Я не обиделся. На Сашка бессмысленно было сердиться — он не считался с чужими обидами.

— Зачем звал? — спросил я.

— А ты занят?

— Нет.

— Гулял?

— У Колосова был. А нас выгнали. Из кадетов выгнали, — пояснил я.

— Каких кадетов?

— Ну, партия. Не знаешь, что ли?

— А ты при чем?

— Для комитета работал. Листовки носил. Ну, а потом надоело, — я умолчал о встрече с Егором, — да и партия мне не нравится.

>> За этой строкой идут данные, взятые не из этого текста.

-- ==== Sys2Proof/Config.lean ====
section
/-!
DEFINITION. The parameters of the block (spec/00_scope.md R6, R7) and the free values: constants with no body, of which
Lean can prove no value.
-/

namespace Sys2Proof

/-- The two agents (00 R8, 60 R271). -/
inductive Agent where
  | tick
  | host
  deriving DecidableEq, Repr, Inhabited

namespace Config

/-- N_ROWS (00 R7). -/
@[simp] abbrev nRows : Nat := 8
/-- N_COLS (00 R7). -/
@[simp] abbrev nCols : Nat := 8
/-- N_LEVELS (00 R7). -/
@[simp] abbrev nLevels : Nat := 16
/-- N_AUX (00 R7). -/
@[simp] abbrev nAux : Nat := 8
/-- N_BUTTONS (00 R7). -/
@[simp] abbrev nButtons : Nat := 6
/-- DIVISORS (00 R7), in the order of their 2-bit fields (10 R26). -/
def divisors : List Int := [1, 2, 4, 8]
/-- F_TICK_NOMINAL in Hz (00 R7): timing only, no rule of the model reads it. -/
def fTickNominal : Nat := 15360
/-- W_FRAME_COUNT: the width of FRAME_COUNT in bits (00 R7). -/
@[simp] abbrev wFrameCount : Nat := 32
/-- W_FRAME_SIGNAL: the width of FRAME_SIGNAL, and so of what HOST_WAIT records of it (00 R7, 43 R224). -/
@[simp] abbrev wFrameSignal : Nat := 8
/-- W_CLOCK: the width of CLOCK_US, LAST_TS and SWEEP_DUR, in microseconds (00 R7). -/
@[simp] abbrev wClock : Nat := 32
/-- W_TADDR: the width of a token memory address (00 R7). -/
@[simp] abbrev wTaddr : Nat := 16
/-- W_PERIOD: the width of TONE_PERIOD (00 R7). -/
@[simp] abbrev wPeriod : Nat := 16
/-- N_NOTES (00 R7). -/
@[simp] abbrev nNotes : Nat := 128
/-- SEQ_ROW: the sequencer runs in the tick steps of this row (00 R7, 40 R109). -/
def seqRow : BitVec 3 := 6
/-- TEMPO_TABLE[0..15] (00 R7, 30 R85), in sequencer ticks per 1/64 note. -/
def tempoTable : Vector Byte 16 :=
  #v[150, 144, 120, 100, 96, 90, 80, 75, 72, 60, 50, 48, 45, 40, 36, 30]
/-- TEMPO_DEFAULT (00 R7). -/
def tempoDefault : Byte := 60
/-- The largest TOKEN_MEM_SIZE there can be, 2^W_TADDR (00 R7, 20 R60). -/
@[simp] abbrev tokenMemMax : Nat := 2 ^ wTaddr

/-- FREE VALUE. NOTE_PERIOD[0..127], OPEN (00 R7, 92 D18): no claim may rest on an entry. Log entry 12. -/
opaque notePeriod : Fin nNotes → BitVec wPeriod

/-- FREE VALUE. What CLOCK_US shows at the n-th draw (10 R47). Log entry 6. -/
opaque clockDraw : Nat → BitVec wClock

/-- FREE VALUE. What BTN_IN shows at the n-th draw (10 R46). Log entry 6. -/
opaque buttonDraw : Nat → BitVec 6

/-- FREE VALUE. What a sequencer read of a raced token byte returns at the n-th draw (20 R75). Log entry 5. -/
opaque tokenDraw : Nat → Byte

/-- FREE VALUE. What load_bar gives for D = 0, where its pseudocode divides by zero (44 R245). Log entry 23. -/
opaque loadBarZero : Nat → Byte

/-- FREE VALUE. Which agent moves at the n-th draw (60 R265: either order is admitted). Log entry 10. -/
opaque agentDraw : Nat → Agent

end Config

end Sys2Proof
end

— Правильно, — засмеялся Сашко, — дрянная партия. Монархисты на английский манер. Все для крупных фабрикантов. А в земельном вопросе наездники. Верхом на мужичке.

— Вы эсер? — вдруг спросил Володька.

— Был, — сказал Сашко. — А ты почему догадался?

— О рабочих забыли.

— Наверно, отец эсдек?

Володька молча подавил улыбку.

— Бросьте, ребята, политику. Мой совет: бросьте. Я и то бросил. Женюсь, слышал?

Я кивнул.

— Потому и позвал. Мне мальчик нужен.

— Какой мальчик? — не понял я.

— Который впереди с иконкой идет. Шафера у нас есть, а мальчика нет. Согласен?

Смущенный неожиданной перспективой показаться во всем параде во главе свадебной процессии — как это Сашко не понимал, что я уже слишком вырос для таких представлений, — я спросил:

— Когда?

— Завтра у Благовещенья. За Катей в карете заедем. В закрытой — чтоб не глазели.

— А разве эсеры верующие? — спросил Володька.

Но Сашко не удостоил его ответом.

— Без венчанья отец ни копейки не даст, а у него, между прочим, собственный дом в Сокольниках. Шутка, а? — хохотнул он и вдруг совсем другим тоном, резко-резко, мне даже показалось, что с затаенной тревогой, спросил, как выстрелил: — А ты Егора давно не видел?

Я даже не удивился, я испугался. Откуда ему известно, что я знаю механика? Ведь он никогда не видел нас вместе. И почему он спросил меня об этом? В знакомом, казалось, до мелочей облике Сашка вдруг проступили таинственные белые пятна. Рассказывать о своих встречах с Егором мне не захотелось, и я спросил, чтобы оттянуть ответ:

— Какого Егора?

— Не притворяйся — «какого»! Из котельной.

— Давно. А что?

— Он в Москве или уехал куда?

— Не знаю.

— Мой соперник, — принужденно засмеялся Сашко. — Тайно в Катю влюблен большевистский Демосфен. Хорошо бы угнали его куда-нибудь.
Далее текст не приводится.